◆ **Your assignment**
Among the entries below, how many lines contain the string "shutdown"? Only the number, please.

-=-=-=-=-

theorem test_start_hyps :
    let lit := { State.reset with sup := { State.reset.sup with inputOn := true } }
    let lost := { lit with sup := { lit.sup with auxLost := true } }
    State.reset.sup.inputOn = false ∧ regsWf lit.regs = true ∧ lit.powered domAon = true ∧ lit.sup.inputOn = true ∧ lit.sup.auxLost = false ∧
    lit.sup.shutdown = false ∧ (startGroups.find? fun g => !(lit.groupLeft g).isEmpty) = some [1, 2] ∧
    lit.fget F.SUP_START_RDYMS = 0xFFFF ∧ lost.sup.auxLost = true ∧ lost.sup.shutdown = false ∧
    ({ lost with sup := { lost.sup with shutdown := true } }).sup.shutdown = true := by decide

/-- SupplyLevels, DomainLoss: the power stage in RUN with the input present, a domain that is on, a shutdown in force. -/
def ran : State := { (on.fset F.SUP_MODE_PWR pwrRun) with sup := { on.sup with inputOn := true } }

theorem test_supply_hyps :
    ran.powered domAon = true ∧ ran.sup.inputOn = true ∧ ran.sup.auxLost = false ∧ ran.running = true ∧ ran.sup.stop = none ∧
    ran.powered 11 = true ∧ ran.powered domPlan = true ∧ ran.sup.islandStop = false ∧
    ({ ran with sup := { ran.sup with shutdown := true } }).sup.shutdown = true := by decide

theorem test_stop_hyps :
    ({ ran with sup := { ran.sup with stop := some ⟨some 7, true, false⟩ } }).sup.stop = some ⟨some 7, true, false⟩ ∧
    ({ ran with sup := { ran.sup with stop := some ⟨some 7, true, true⟩ } }).sup.stop = some ⟨some 7, true, true⟩ := by decide

/-- ArbiterDecisions: each code that is carried out, one that the safety function bars, and one out of order. -/
theorem test_arbiter_stop : ran.sup.stop = none ∧ on.sup.stop = none := by decide

theorem test_arbiter_hyps :
    let fed (s : State) (code : BitVec 4) : State := { s with sup := { s.sup with arb := [⟨rq, code⟩] } }
    let off := { on with safe := { on.safe with held := [], a := { on.safe.a with started := true, lockout := false }, b := { on.safe.b with started := true, lockout := false } } }
    let ok := off.fset F.SUP_MODE_MEM 0
    (fed ran 3).sup.arb = [⟨rq, 3⟩] ∧ ran.running = true ∧ on.safetyBars = true ∧ on.pwr = pwrStopped ∧ on.running = false ∧
    off.safetyBars = false ∧ (off.fset F.SUP_MODE_PWR pwrSafeStop).pwr = pwrSafeStop ∧
    (off.fset F.SUP_MODE_PWR pwrPrecharge).domainBars = false ∧ ran.pwr = pwrRun ∧ (ran.fset F.SUP_MODE_PWR pwrRide).pwr = pwrRide ∧
    ok.fget F.SUP_MODE_THERM ≠ 2 ∧ ok.flag F.SUP_MODE_UPD = false ∧ ok.byteMode = false ∧ ok.ringBars = false ∧ ok.domainBars = false := by
  decide

/-- CoreControl and PeriodTick: a halted core with SEL 0 and 1 up to the last word, a running one. -/
theorem test_core_hyps :
    let sel := on.fset (F.CORE_LADDR_SEL 0) 1
    let last := on.fset (F.CORE_LADDR_WORD 0) 16383
    freeB on A.CORE_ENABLE 0xFFF = true ∧ freeB on A.CORE_PERIOD 3125 = true ∧ freeB on (A.CORE_LDATA 0) 1 = true ∧
    on.coreState 0 = coreHalted ∧ sel.flag (F.CORE_LADDR_SEL 0) = true ∧ eccAt (sel.cores[(0 : CoreId)]).dmemErr 0 = none ∧
    last.flag (F.CORE_LADDR_SEL 0) = false ∧ last.fget (F.CORE_LADDR_WORD 0) ≤ 16383 ∧ run.coreState 0 ≠ coreHalted ∧
    on.powered domPlan = true ∧ on.sup.islandStop = false ∧ on.powered domCore = true ∧
    (on.setCoreState 0 coreWait).coreState 0 = coreWait ∧ run.coreState 0 = coreRunning ∧ (run.cores[(0 : CoreId)]).ckpt = none ∧
    (run.cores[(0 : CoreId)]).atWaitp = false := by decide

theorem test_stall_hyps :
    let m : EmitMsg := ⟨0, 0, 0, 1, 0, Vector.replicate 48 0, Vector.replicate 48 0, 0⟩
    let st (x : Stall) : State := run.modCore 0 fun c => { c with stall := some x }
    (st (.load .word 1 0x1000)).coreAlive 0 = true ∧ inRegSpace 0x1000 = false ∧
    (st (.load .word 1 0x1000)).memReadable 0x1000 4 = true ∧ run.memWritable 0x1000 4 = true ∧
    (∀ w ∈ run.checkWords 0x1000 4, eccAt run.ecc w = none) ∧ (run.cores[(0 : CoreId)]).held = [] ∧
    ((st (.input 1 1 0)).cores[(0 : CoreId)]).stall = some (.input 1 1 0) ∧
    ((st (.emit m)).cores[(0 : CoreId)]).fifo.length < 8 := by decide

theorem test_spec_hyps :
    let c1 := spec.modCore 0 fun c => { c with ckpt := some Regs.reset }
    let bad := spec.modCore 0 fun c => { c with ckpt := some Regs.reset, specBad := true }
    let dr (a : Nat) := run.modCore 0 fun c => { c with drain := [.store a 4 1] }
    (c1.cores[(0 : CoreId)]).ckpt = some Regs.reset ∧
    (BitVec.ofNat 32 c1.tickCount - BitVec.ofNat 32 (c1.cores[(0 : CoreId)]).period).toInt ≥ 0 ∧ c1.inputsPresent 0 = true ∧
    c1.inputsHold 0 = true ∧ (c1.cores[(0 : CoreId)]).cmpPwr = (c1.cores[(0 : CoreId)]).specPwr ∧
    (c1.cores[(0 : CoreId)]).specBad = false ∧ (c1.cores[(0 : CoreId)]).atWaitp = false ∧ (c1.cores[(0 : CoreId)]).emits = [] ∧
    (bad.cores[(0 : CoreId)]).specBad = true ∧ ((dr 0x1000).cores[(0 : CoreId)]).drain = [.store 0x1000 4 1] ∧
    inDmem 0x1000 4 = false ∧ (dr 0x1000).memWritable 0x1000 4 = true ∧ (dr 0x10000000).memWritable 0x10000000 4 = false ∧
    (dr 0x10000000).coreState 0 = coreRunning ∧ (dr 0x10000000).flag (F.CORE_CTRL_TRAPHALT 0) = false := by decide

set_option maxRecDepth 20000 in
/-- TakeCommands: a ready host, its own take and another's, targets in and out of reach, and both ends of the boundary codes. -/
theorem test_host_ready : hostReady hosted q0 ∧ hostReady service q2 := by unfold hostReady; decide

set_option maxRecDepth 20000 in
theorem test_takecmd_hyps :
    let mine := (hosted.fset (F.TAKE_STAT_OWNER 0) (takeOwner q0)).fset (F.TAKE_STAT_STATE 0) takeOpen
    let s := { mine with ticks := 100000 }
    hosted.powered domCore = true ∧ hosted.takeActive 0 = false ∧ mine.fget (F.TAKE_STAT_OWNER 0) = takeOwner q0 ∧ mine.takeState 0 = takeOpen ∧
    mine.takeTarget 0x1000 = true ∧ (takeable 0x1000 && staticBad 0x1000 1) = false ∧ mine.takeTarget 0x10000000 = false ∧
    (512 ≤ ((mine.modTake 0 fun t => { t with writes := List.replicate 512 (0, 0) }).takes[(0 : HandleId)]).writes.length) ∧
    ((s.ticks : Int) + stagingTicks 0 ≤ s.instantOf 200000 ∧ s.instantOf 200000 ≤ (s.ticks : Int) + tenSeconds) ∧
    s.instantOf 7 < (s.ticks : Int) + stagingTicks 0 ∧ hosted.fget (F.TAKE_STAT_OWNER 0) ≠ takeOwner q0 := by decide

theorem test_boundary_hyps :
    let pend := ((takeOf takePending).modTake 0 fun t => { t with writes := [(0x1000, 1)], instant := some 5000 })
    pend.powered domCore = true ∧ pend.takeState 0 = takePending ∧ pend.takeDue 0 = some 5000 ∧ pend.takeBefore 0 5000 = false ∧
    pend.takeOverdue 0 = false ∧ ((pend.fset (F.TAKE_STAT_BND 0) 1).takeOverdue 0) = true ∧
    ((pend.fset (F.TAKE_STAT_BND 0) 1).takeDue 0).isSome = true ∧ ran.takeLocked [(A.CORE_PERIOD, 5000)] = true ∧
    ran.takeDomainBad [(A.CORE_PERIOD, 5000)] = false ∧
    ({ on with vers := [(A.TIME_ASYM, 1)] }).takeConflict [(A.TIME_ASYM, 1)] 0 = true ∧
    on.takeComboBad [(A.PLAN_PAR, 4)] = true ∧ on.takeConflict [(A.PLAN_PAR, 4)] 0 = false ∧
    pend.takeDomainBad [(0x1000, 1)] = false ∧ pend.takeLocked [(0x1000, 1)] = false ∧
    pend.takeConflict [(0x1000, 1)] 0 = false ∧ pend.takeComboBad [(0x1000, 1)] = false ∧ findReg 0x1000 = none ∧
    (pend.setPower domAnlg false).takeDomainBad [(A.BRG_PER, 12500)] = true ∧ (takeOf takeOpen).takeState 0 = takeOpen ∧
    (∀ b ∈ [1, 2, 4], (((takeOf takePending).fset (F.TAKE_STAT_BND 0) b).takeDue 0).all (fun t => decide (0 < t)) = true) := by decide

/-! Witnesses: planner, lanes, clocks, rings, cells. -/

/-- PlannerIntake: a reference that a used destination expects, a late one, a quantity that is not listed. -/
theorem test_intake_hyps :
    let m : EmitMsg := ⟨0, 1, 0, 1, 0, Vector.replicate 48 0, Vector.replicate 48 0, 0⟩
    let s := { (run.modCore 0 fun c => { c with fifo := [m] }) with ticks := 7 }
    s.powered domPlan = true ∧ (s.cores[(0 : CoreId)]).fifo = [m] ∧ qtyListed 0 1 = true ∧ qtyListed 3 15 = false ∧
    s.emitLate { m with period := 100 } = false ∧ { s with ticks := 10 ^ 9 }.emitLate m = true ∧ (s.planQty 0).contains 0 = true ∧
    (s.planQty 3).contains 4 = false := by decide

-=-=-=-=-

◆ **Solution to the exercise**
5